Yes, coax can be manufactured at 100 ohms. However, it wouldn't be suitable for building an HDMI cable because HDMI signals are run balanced, which requires a symmetrical cable architecture (which, in effect, means twisted pair). It would also be possible to run HDMI by using two 50-ohm coaxes for each balanced line, grounding the shields in common to that pair's shield ground. To do that, though, you'd have to really control the lengths well because skew is a major factor in keeping HDMI signals together.

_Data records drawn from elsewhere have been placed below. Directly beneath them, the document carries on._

-- ==== Sys2Proof/WellFormed.lean ====
section
/-!
DEFINITION. Well-formedness of an instruction: the field values that the formats exclude although the
field has room for them (R43, R44, R49, R55, R58 to R61, R64, R66, R67, R122, R261). The decoder
refuses a word whose fields break it.
-/
namespace Sys2Proof

/-- A window code as a source (R64): 25, 26 and 27 are illegal. -/
def windowSrcOk (c : BitVec 5) : Bool := !(c == 25#5 || c == 26#5 || c == 27#5)
/-- A window code as the destination (R64): 26 and 27 are illegal. -/
def windowDstOk (c : BitVec 5) : Bool := !(c == 26#5 || c == 27#5)
/-- The completion form of a copy (R58): with no add, c is must-be-zero. -/
def copyDoneOk (c : BitVec 5) (m : BitVec 2) : Bool := !(m == 0#2) || c == 0#5
/-- The orderings of an add (R59): relaxed, release, acq-rel. -/
def addOrderOk (o : BitVec 2) : Bool := !(o == 1#2)
/-- The orderings of a read, test or wait (R59): relaxed, acquire. -/
def readOrderOk (o : BitVec 2) : Bool := o == 0#2 || o == 1#2
/-- A fuse size (R60): log2 from 1 to 4. -/
def fuseSizeOk (b : BitVec 5) : Bool := b == 1#5 || b == 2#5 || b == 3#5 || b == 4#5
/-- A loop body length (R43, R122): not 0. -/
def lenOk (len : BitVec 12) : Bool := !(len == 0#12)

I have spent a lot of time with engineering staff at Belden on this problem, and I would point out that Belden is, among other things, a world leader in super-high-frequency data cabling, and has a whole range of Gigabit products out. I've seen sales samples of Belden 10-gig cable, though I think it hasn't hit market yet. And you know what? Every last one of the engineers I have ever heard comment on this issue, without any prompting from me, has observed, "it's a shame they didn't just run this in coax." When the guys who know as much as anyone in the world about running high-speed data in twisted-pair cable tell me that, I suspect that my making this point to the world in this article is not exactly "misleading."

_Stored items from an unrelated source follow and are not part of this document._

-- ==== Sys2Proof/Decode.lean ====
section
/-!
DEFINITION. The decoder and, after it, the encoder, both written from the encoding rules: the header
R41, the body formats R43, the two major maps R50 and R51 with the function codes R52 to R67, the
Utgen word R236 and the custom RISC-V words R261. Every reserved code, nonzero must-be-zero field and
value that `Instr.wf` excludes is refused (R49), and no word falls through to a neighbour.

The definitions that build an instruction are marked noncomputable: Lean's compiler cannot represent a
constructor past the 244th of one inductive. The kernel evaluates them on numerals like any other.
-/
namespace Sys2Proof

/-- Bits [lo+len-1:lo] of a word. -/
abbrev bits (w : BitVec 32) (lo len : Nat) : BitVec len := w.extractLsb' lo len

/-- The major opcode [26:21] (R41). -/
abbrev opOf (w : BitVec 32) : BitVec 6 := bits w 21 6
/-- The guard field [29:27] (R41). -/
abbrev gOf (w : BitVec 32) : BitVec 3 := bits w 27 3
/-- The header of a word (R41). -/
def hdrOf (w : BitVec 32) : Hdr :=
  { w := bits w 31 1 == 1#1, t := bits w 30 1 == 1#1, g := gOf w }
/-- The header of a P- or S-format word (R45). -/
def hdrPOf (w : BitVec 32) : HdrP := { w := bits w 31 1 == 1#1, t := bits w 30 1 == 1#1 }

/-- Major `0x01` of the access stream, R format: add, sub, and, or and the rest of its codes. -/
noncomputable def decA01 (h : Hdr) (d : BitVec 5) (a : BitVec 5) (b : BitVec 5) (fn : BitVec 6) : Option Instr :=
  match fn.toNat with
  | 0 => some (.aAdd h d a b)
  | 1 => some (.aSub h d a b)
  | 2 => some (.aAnd h d a b)
  | 3 => some (.aOr h d a b)
  | 4 => some (.aXor h d a b)
  | 5 => some (.aShl h d a b)
  | 6 => some (.aShr h d a b)
  | 7 => some (.aSra h d a b)
  | 8 => some (.aMul h d a b)
  | 9 => some (.aMulh h d a b)
  | 10 => some (.aMulhu h d a b)
  | 11 => some (.aMin h d a b)
  | 12 => some (.aMax h d a b)
  | 13 => some (.aMinu h d a b)
  | 14 => some (.aMaxu h d a b)
  | 15 => some (.aSlt h d a b)
  | 16 => some (.aSltu h d a b)
  | 17 => some (.aAndn h d a b)
  | 18 => some (.aOrn h d a b)
  | 19 => some (.aRotl h d a b)
  | _ => none

/-- Major `0x02` of the access stream, I format: addi. -/
noncomputable def decA02 (h : Hdr) (d : BitVec 5) (a : BitVec 5) (im : BitVec 11) : Option Instr :=
  some (.aAddi h d a im)

/-- Major `0x03` of the access stream, I format: andi. -/
noncomputable def decA03 (h : Hdr) (d : BitVec 5) (a : BitVec 5) (im : BitVec 11) : Option Instr :=
  some (.aAndi h d a im)

/-- Major `0x04` of the access stream, I format: ori. -/
noncomputable def decA04 (h : Hdr) (d : BitVec 5) (a : BitVec 5) (im : BitVec 11) : Option Instr :=
  some (.aOri h d a im)

/-- Major `0x05` of the access stream, I format: xori. -/
noncomputable def decA05 (h : Hdr) (d : BitVec 5) (a : BitVec 5) (im : BitVec 11) : Option Instr :=
  some (.aXori h d a im)

/-- Major `0x06` of the access stream, I format: shli. -/
noncomputable def decA06 (h : Hdr) (d : BitVec 5) (a : BitVec 5) (im : BitVec 11) : Option Instr :=
  if im.extractLsb' 6 5 = 0#5 then some (.aShli h d a (im.extractLsb' 0 6)) else none

/-- Major `0x07` of the access stream, I format: shri. -/
noncomputable def decA07 (h : Hdr) (d : BitVec 5) (a : BitVec 5) (im : BitVec 11) : Option Instr :=
  if im.extractLsb' 6 5 = 0#5 then some (.aShri h d a (im.extractLsb' 0 6)) else none

/-- Major `0x08` of the access stream, I format: srai. -/
noncomputable def decA08 (h : Hdr) (d : BitVec 5) (a : BitVec 5) (im : BitVec 11) : Option Instr :=
  if im.extractLsb' 6 5 = 0#5 then some (.aSrai h d a (im.extractLsb' 0 6)) else none

/-- Major `0x09` of the access stream, I format: slti. -/
noncomputable def decA09 (h : Hdr) (d : BitVec 5) (a : BitVec 5) (im : BitVec 11) : Option Instr :=
  some (.aSlti h d a im)

/-- Major `0x0A` of the access stream, L format: li. -/
noncomputable def decA0A (h : Hdr) (d : BitVec 5) (im : BitVec 16) : Option Instr :=
  some (.aLi h d im)

/-- Major `0x0B` of the access stream, L format: lih. -/
noncomputable def decA0B (h : Hdr) (d : BitVec 5) (im : BitVec 16) : Option Instr :=
  some (.aLih h d im)

/-- Major `0x0C` of the access stream, C format: cset. -/
noncomputable def decA0C (h : Hdr) (p : BitVec 3) (k : BitVec 3) (a : BitVec 5) (b : BitVec 5) (z : BitVec 5) : Option Instr :=
  if z = 0#5 then some (.cset h p k a b) else none

/-- Major `0x0D` of the access stream, R format: cand, cor, cxor, cnot and the rest of its codes. -/
noncomputable def decA0D (h : Hdr) (d : BitVec 5) (a : BitVec 5) (b : BitVec 5) (fn : BitVec 6) : Option Instr :=
  match fn.toNat with
  | 0 => if d.extractLsb' 3 2 = 0#2 ∧ a.extractLsb' 3 2 = 0#2 ∧ b.extractLsb' 3 2 = 0#2 then some (.cand h (d.extractLsb' 0 3) (a.extractLsb' 0 3) (b.extractLsb' 0 3)) else none
  | 1 => if d.extractLsb' 3 2 = 0#2 ∧ a.extractLsb' 3 2 = 0#2 ∧ b.extractLsb' 3 2 = 0#2 then some (.cor h (d.extractLsb' 0 3) (a.extractLsb' 0 3) (b.extractLsb' 0 3)) else none
  | 2 => if d.extractLsb' 3 2 = 0#2 ∧ a.extractLsb' 3 2 = 0#2 ∧ b.extractLsb' 3 2 = 0#2 then some (.cxor h (d.extractLsb' 0 3) (a.extractLsb' 0 3) (b.extractLsb' 0 3)) else none
  | 4 => if d.extractLsb' 3 2 = 0#2 ∧ a.extractLsb' 3 2 = 0#2 ∧ b = 0#5 then some (.cnot h (d.extractLsb' 0 3) (a.extractLsb' 0 3)) else none
  | 5 => if d.extractLsb' 3 2 = 0#2 ∧ a.extractLsb' 3 2 = 0#2 ∧ b = 0#5 then some (.cmov h (d.extractLsb' 0 3) (a.extractLsb' 0 3)) else none
  | _ => none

Other high-speed data technologies aren't as fragile as HDMI. They are generally not run parallel; they are run with error correction. The fact is, and anyone who's had trouble running this stuff over distance will understand: HDMI is an unreasonably fragile interface, and the problem could easily, and cheaply, have been avoided.
SDI, as is used in the broadcast industry, would not be the only option for consumer use. HDMI could have been done more or less as-is, but instead of four parallel balanced pairs, four 75 ohm coaxes could have been run. Very low attenuation, excellent timing to minimize skew, excellent impedance control to limit return loss--it would simply work better. And if one needed to run it over extreme distance, a cheap breakout box with four BNC jacks and a run of CAT5 to carry the low-speed data and miscellaneous what-not would be all you'd need to extend it considerably, with no active circuitry. Using RG-11 cable you could run it 400 feet with no booster and remain within spec for attenuation. And that likely means you could go quite a bit further, failing spec, but still functional, in most applications.
Now, hardly anybody wants to go 400 feet. But with twisted pair, 50 feet has been a challenge for a lot of manufacturers. And if your cable works today, at 50 feet and 1080p, there's no guarantee that it'll work tomorrow at 1080p/12 bit color, 1080p/16 bit color, or whatever else the next generation of the HDMI standard might throw at it.